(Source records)
/-- R32: FAULTS only accumulates; only reset clears it. -/
def Obligations.FaultsOnlyAccumulate : Prop :=
  ∀ (s t : State), step s = .next t → (∀ rest, s.inbox ≠ .rst :: rest) → s.faults &&& t.faults = s.faults

/-- R235: no command's behaviour depends on FAULTS: with another FAULTS a command other than SRD 1 gives the same
response and leaves every other element the same. -/
def Obligations.BehaviourDoesNotDependOnFaults : Prop :=
  ∀ (s t : State) (i : Instr) (f : BitVec 16), i ≠ .srd 1 → exec i s = .next t →
    ∃ u, exec i { s with faults := f } = .next u ∧ t = { u with faults := t.faults }

/-- R31: the scratch's high-water mark never decreases except at reset, and only ENC with a nonzero count moves it. -/
def Obligations.ScratchMarkNeverDecreases : Prop :=
  ∀ (s t : State), step s = .next t → (∀ rest, s.inbox ≠ .rst :: rest) →
    s.scrHwm ≤ t.scrHwm ∧
    (t.scrHwm ≠ s.scrHwm → ∃ w rest n, s.inbox = .command w :: rest ∧ decode w = some (.enc n) ∧ n.toNat ≠ 0 ∧
      t.scrHwm = s.dbuf.value.length + n.toNat)

/-- R37: all observable behaviour is a function of the compact view: two good states with the same view and the same
events at the ports give the same responses and the same view after a step. Stale bytes cannot be told apart. The ports
as lists are the model's choice (log 2). -/
def Obligations.BehaviourIsAFunctionOfTheCompactView : Prop :=
  ∀ s s' : State, s.Inv → s'.Inv → s.view = s'.view → s.inbox = s'.inbox →
    ∃ t t', step s = .next t ∧ step s' = .next t' ∧ t.view = t'.view ∧ t.inbox = t'.inbox ∧
      ∃ new, t.rsps = s.rsps ++ new ∧ t'.rsps = s'.rsps ++ new

/-! ## Runs of a few commands -/

/-- R83, R135, R136: PLOAD on a register leaves exactly the given coefficients in it, ascending, when they fit; every
other register keeps its value, and each of the commands answers 0. -/
def Obligations.PloadLoadsTheRegister : Prop :=
  ∀ (s : State) (rd : Reg) (cs : List Byte), s.Inv → cs.length ≤ s.params.pcap →
    ∃ t, Sys2Proof.core.run (cs.length + 1) (s.offering (pload rd cs)) = .next t ∧ t.inbox = [] ∧
      t.poly rd = cs ∧ (∀ k : Reg, k ≠ rd → t.p[k] = s.p[k]) ∧ t.dbuf = s.dbuf ∧ t.faults = s.faults ∧
      t.rsps = s.rsps ++ List.replicate (cs.length + 1) 0

/-- R83, R210, R211: DLOAD leaves exactly the given bytes in the data buffer, when they fit; the registers and the check
buffer stay, and each of the commands answers 0. -/
def Obligations.DloadLoadsTheDataBuffer : Prop :=
  ∀ (s : State) (ds : List Byte), s.Inv → ds.length ≤ s.params.dcap →
    ∃ t, Sys2Proof.core.run (ds.length + 1) (s.offering (dload ds)) = .next t ∧ t.inbox = [] ∧
      t.dbuf.value = ds ∧ t.p = s.p ∧ t.cbuf = s.cbuf ∧ t.faults = s.faults ∧
      t.rsps = s.rsps ++ List.replicate (ds.length + 1) 0

/-- R83, R137, R138, R212 to R215: PREAD, DREAD and CREAD answer the length and then the bytes in index order, and
change nothing but the two channels. -/
def Obligations.ReadingPseudoCommandsAnswerTheContents : Prop :=
  ∀ (s : State) (rs : Reg), s.Inv →
    Sys2Proof.core.run ((s.poly rs).length + 1) (s.offering (pread rs (s.poly rs).length)) =
      .next { s with
        inbox := []
        rsps := s.rsps ++ BitVec.ofNat 32 (s.poly rs).length :: (s.poly rs).map (BitVec.setWidth 32) } ∧
    Sys2Proof.core.run (s.dbuf.value.length + 1) (s.offering (dread s.dbuf.value.length)) =
      .next { s with
        inbox := []
        rsps := s.rsps ++ BitVec.ofNat 32 s.dbuf.value.length :: s.dbuf.value.map (BitVec.setWidth 32) } ∧
    Sys2Proof.core.run (s.cbuf.value.length + 1) (s.offering (cread s.cbuf.value.length)) =
      .next { s with
        inbox := []
        rsps := s.rsps ++ BitVec.ofNat 32 s.cbuf.value.length :: s.cbuf.value.map (BitVec.setWidth 32) }

/-- R175, R192, R193, R263: from any good state with a field, DLOAD of a message, ECON c and ENC c, for a count c >= 1
that fits and whose generator has no zero coefficient, leave in the check buffer the c bytes that make the codeword
vanish at 2^0, ..., 2^(c-1). -/
def Obligations.EncodingAMessageGivesACodeword : Prop :=
  ∀ (s : State) (ds : List Byte) (c : Half), s.Inv → s.fvalid = true → ds.length ≤ s.params.dcap →
    1 ≤ c.toNat → c.toNat ≤ s.params.ccap → (∀ k, k ≤ c.toNat → coef (gen s.tbl c.toNat) k ≠ 0) →
    ∃ t, Sys2Proof.core.run (ds.length + 3) (s.offering (dload ds ++ [.econ c, .enc c])) = .next t ∧
      t.dbuf.value = ds ∧ t.cbuf.value.length = c.toNat ∧ t.tbl = s.tbl ∧ t.faults = s.faults ∧
      ∀ i : Nat, i < c.toNat →
        evalAt t.tbl (t.dbuf.value ++ t.cbuf.value).reverse (gfExp t.tbl (i : Int)) = 0
end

== Exercise prompt ==
The stretch of entries above that starts with the line containing "view and the same" and goes on through the line containing "few commands -/" is to be transcribed exactly, and no other line is to be transcribed.

== Reply to the exercise ==
/-- R37: all observable behaviour is a function of the compact view: two good states with the same view and the same
events at the ports give the same responses and the same view after a step. Stale bytes cannot be told apart. The ports
as lists are the model's choice (log 2). -/
def Obligations.BehaviourIsAFunctionOfTheCompactView : Prop :=
  ∀ s s' : State, s.Inv → s'.Inv → s.view = s'.view → s.inbox = s'.inbox →
    ∃ t t', step s = .next t ∧ step s' = .next t' ∧ t.view = t'.view ∧ t.inbox = t'.inbox ∧
      ∃ new, t.rsps = s.rsps ++ new ∧ t'.rsps = s'.rsps ++ new

/-! ## Runs of a few commands -/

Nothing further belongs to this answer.